А эта и называется как-то смешно — по песку, да еще с добавлением «Ново…». А никакого песка вокруг — ни нового, ни старого — и в помине нет. Не считая того, что во дворы привозят: в песочницы специально для малышей.

Так это всюду привозят, и на Пресню и на Кутузовку. В такой песок и я играл, когда мне четыре года было и мы сюда переехали.

Десять лет мы живем на этой улице, и я привык к ней, как к дому своему и школе, как привыкаешь ко всему, к чему надо привыкать.

Можно ли любить школу? Я люблю школу, класс, уроки, учебники, отметки… Смешно, верно! Я люблю, он любит, ты любишь… Надо, просто надо, и все тут. Это не кино какое-никакое и не футбол или хорошая книжка!

И дом? Тоже смешно — любить дом! Хотя дом не школа, и, может быть, мне даже нравится дома, но любить?

А улицу — любить?

— Все-таки больше всех люблю нашу улицу! И какие мы мудрецы, что тогда на Ломоносовский не поехали!

Это отец говорит матери. Уже много лет говорит.

А по мне, хоть и Ломоносовский. Был там. Тоже улица. И ничуть не хуже нашей.

— Я вечером, как сверну к нам, так вся усталость исчезает. Честное слово, лучше нашей улицы нет!

Это уже мать говорит отцу. Тоже много лет подряд.

А в прошлом или позапрошлом году, не помню, совсем интересно получилось.

Приехал к отцу товарищ из Филадельфии, с которым они подружились, когда отец в Америке был. Говорили о разном, а потом вдруг о нашей улице. Американец все спрашивал отца, о чем бы ему написать. Видно, журналист он был или писатель. Вот и просил отца подсказать, как и что лучше написать о Москве.

— Зачем лучше? Не надо, Гарри, лучше. Возьми просто нашу улицу. Обычная улица в Москве, а все же самая лучшая. Хочешь, давай я отпрошусь с работы, пойдем вместе. Статистику возьмем: кто живет на одной улице, что находится на ней. Увидишь, что плохо у нас, что хорошо. По квартирам побродим, по магазинам, по детским садам, школам. Это тебе не Красная площадь, о которой сто тысяч раз писали, и не улица Горького. Но давай. Клянусь, отличные будут очерки для Америки…

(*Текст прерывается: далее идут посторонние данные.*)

-- ==== Sys2Proof/Machine/LoadControl.lean ====
section
/-! DEFINITION. The loads and control commands LDN, LDX, NOP, CLRE (46_load_control.md). -/

namespace Sys2Proof.Machine

/-- LDN (R150). -/
def execLdn (s : State) : Host.Outcome State Fault Refusal :=
  .next (s.writeAcc (fromNative s.cfg.W s.operandNin))

/-- LDX (R151). -/
def execLdx (s : State) : Host.Outcome State Fault Refusal :=
  .next (s.writeAcc (copySerial s.operandAcc s.operandX))

/-- NOP (R152): no register changes. -/
def execNop (s : State) : Host.Outcome State Fault Refusal := .next s

/-- CLRE (R153). -/
def execClre (s : State) : Host.Outcome State Fault Refusal := .next s.clearError

end Sys2Proof.Machine
end

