/-! ## Who writes and who reads what (10_state.md, 30_encoding.md R61) -/

/-- R61's last column: every command completes from every state and changes at most its destination; BUSY, the latches and
the host's side stay. -/
def Obligations.EveryCommandWritesOnlyItsDestination : Prop :=
  ∀ (i : Instr) (c : Config) (b : Block c.W c.NW) (e : Env c.W c.NW), ∃ b' : Block c.W c.NW,
    exec i ⟨c, b, e⟩ = .next ⟨c, b', e⟩ ∧
    (i.writes ≠ .acc → b'.acc = b.acc) ∧ (i.writes ≠ .prod → b'.prod = b.prod) ∧
    (i.writes ≠ .flag → b'.flag = b.flag) ∧ (i.writes ≠ .err → b'.err = b.err) ∧
    b'.busy = b.busy ∧ b'.opc = b.opc ∧ b'.opx = b.opx ∧ b'.opn = b.opn

/-- R61's columns for X and NIN: a command that does not read a port has the same effect whatever stands there. -/
def Obligations.UnreadPortsHaveNoEffect : Prop :=
  ∀ (i : Instr) (c : Config) (b b' : Block c.W c.NW) (e : Env c.W c.NW),
    exec i ⟨c, b, e⟩ = .next ⟨c, b', e⟩ →
    (i.port ≠ .x → ∀ x, exec i ⟨c, { b with opx := x }, e⟩ = .next ⟨c, { b' with opx := x }, e⟩) ∧
    (i.port ≠ .nin → ∀ n, exec i ⟨c, { b with opn := n }, e⟩ = .next ⟨c, { b' with opn := n }, e⟩)

/-- R61's column for ACC: LDN, LDX, NOP and CLRE have an effect that does not depend on ACC. -/
def Obligations.LoadsAndControlDoNotReadAcc : Prop :=
  ∀ (i : Instr) (c : Config) (b b' : Block c.W c.NW) (e : Env c.W c.NW), i.readsAcc = false →
    exec i ⟨c, b, e⟩ = .next ⟨c, b', e⟩ → ∀ v : Word c.W,
    exec i ⟨c, { b with acc := v }, e⟩ =
      .next ⟨c, { b' with acc := if i.writes = .acc then b'.acc else v }, e⟩

/-- R22: the twelve in-place commands write ACC and leave PROD, FLAG and ERR unchanged; MUL is the exception of R23. -/
def Obligations.InPlaceCommandsWriteAccOnly : Prop :=
  ∀ k : Nat, ∀ i ∈ [Instr.add, .sub, .inc, .dec, .band, .bor, .bxor, .bnot, .shl k, .shr k, .rol k, .ror k],
    ∀ (c : Config) (b : Block c.W c.NW) (e : Env c.W c.NW), ∃ v : Word c.W,
      exec i ⟨c, b, e⟩ = .next ⟨c, { b with acc := v }, e⟩

/-- R23: only MUL writes PROD, it leaves ACC unchanged, and no command reads PROD. -/
def Obligations.OnlyMulWritesProd : Prop :=
  ∀ (i : Instr) (c : Config) (b : Block c.W c.NW) (e : Env c.W c.NW), ∃ b' : Block c.W c.NW,
    exec i ⟨c, b, e⟩ = .next ⟨c, b', e⟩ ∧ (i ≠ .mul → b'.prod = b.prod) ∧
    (i = .mul → b' = { b with prod := bv c.W ((uval b.acc : Int) * uval b.opx) }) ∧
    ∀ p : Word c.W, exec i ⟨c, { b with prod := p }, e⟩ =
      .next ⟨c, { b' with prod := if i = .mul then b'.prod else p }, e⟩

/-- R25: only the six test commands write FLAG, the illegal command included among the others, and no command reads FLAG. -/
def Obligations.OnlyTestCommandsWriteFlag : Prop :=
  ∀ (i : Instr) (c : Config) (b : Block c.W c.NW) (e : Env c.W c.NW), ∃ b' : Block c.W c.NW,
    exec i ⟨c, b, e⟩ = .next ⟨c, b', e⟩ ∧
    (i ∉ [Instr.eq, .gre, .les, .geq, .leq, .empty] → b'.flag = b.flag) ∧
    (∀ f : Bool, exec i ⟨c, { b with flag := f }, e⟩ =
      .next ⟨c, { b' with flag := if i ∈ [Instr.eq, .gre, .les, .geq, .leq, .empty] then b'.flag else f }, e⟩) ∧
    (∀ cause, decode b.opc = .illegal cause → ∃ b'' : Block c.W c.NW,
      runLatched ⟨c, b, e⟩ = .next ⟨c, b'', e⟩ ∧ b''.flag = b.flag)

/-- R26: an illegal command sets ERR, CLRE and reset clear it, no other command changes it, no command reads it, and a set ERR
blocks none. -/
def Obligations.ErrIsSticky : Prop :=
  (∀ (c : Config) (b : Block c.W c.NW) (e : Env c.W c.NW) (cause : IllegalCause), decode b.opc = .illegal cause →
    runLatched ⟨c, b, e⟩ = .next ⟨c, { b with err := true }, e⟩) ∧
  (∀ (i : Instr) (c : Config) (b : Block c.W c.NW) (e : Env c.W c.NW), ∃ b' : Block c.W c.NW,
    exec i ⟨c, b, e⟩ = .next ⟨c, b', e⟩ ∧ b'.err = (if i = .clre then false else b.err) ∧
    ∀ r : Bool, exec i ⟨c, { b with err := r }, e⟩ = .next ⟨c, { b' with err := if i = .clre then false else r }, e⟩) ∧
  (∀ s : State, s.env.nextPins.rst = true → ∃ t, step s = .next t ∧ t.blk.err = false)

/-! ## IllegalCommand (60_exceptions.md) -/

/-- R163: a word with a reserved opcode, a nonzero RSV or a K that its opcode does not take sets ERR, changes nothing else and
completes like any other command. -/
def Obligations.IllegalCommandSetsErrOnly : Prop :=
  ∀ (c : Config) (b : Block c.W c.NW) (e : Env c.W c.NW),
    (0x17 ≤ opField b.opc ∨ rsvField b.opc ≠ 0 ∨
      (kField b.opc ≠ 0 ∧ opField b.opc ∉ [0x0C, 0x0D, 0x0E, 0x0F])) →
    runLatched ⟨c, b, e⟩ = .next ⟨c, { b with err := true }, e⟩ ∧
    complete ⟨c, b, e⟩ = .next (State.finish ⟨c, { b with err := true }, e⟩)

— О-о! Это очень заманчиво! — произнес американец.

И они трое суток ходили с отцом по нашей улице. Трое суток!

Странные люди! Ну, лучшая и лучшая, пусть будет так! А мне-то это, в общем, все равно. Улица и улица…

* * *

Я по делу и просто так выхожу на улицу.

Просто так — реже, когда делать нечего. По делу — школа, магазин, почта, кино, химчистка, комбинат бытового обслуживания — для починки ботинок.

Просто так. Ни для чего.

— Пойду погуляю, — сказал я матери.

— Пойди, пойди, а то ты совсем воздухом не дышишь, — согласилась она. — Но к восьми возвращайся. Папа звонил, он задерживается до восьми. Ужинать будем…

— Вернусь.

Во дворе ребят не было, кроме малышей. Одного заметил — великовозрастного девятиклассника Вольку Карпова, свернул в сторону. Не люблю таких, как он. Сам не ребенок, а анекдотики Волькины и бесконечные его «предки», «девочки во-во», «все люди шизофреники» надоели. Как хунвэйбин какой-то! Ладно хоть, что он не в нашей школе учится…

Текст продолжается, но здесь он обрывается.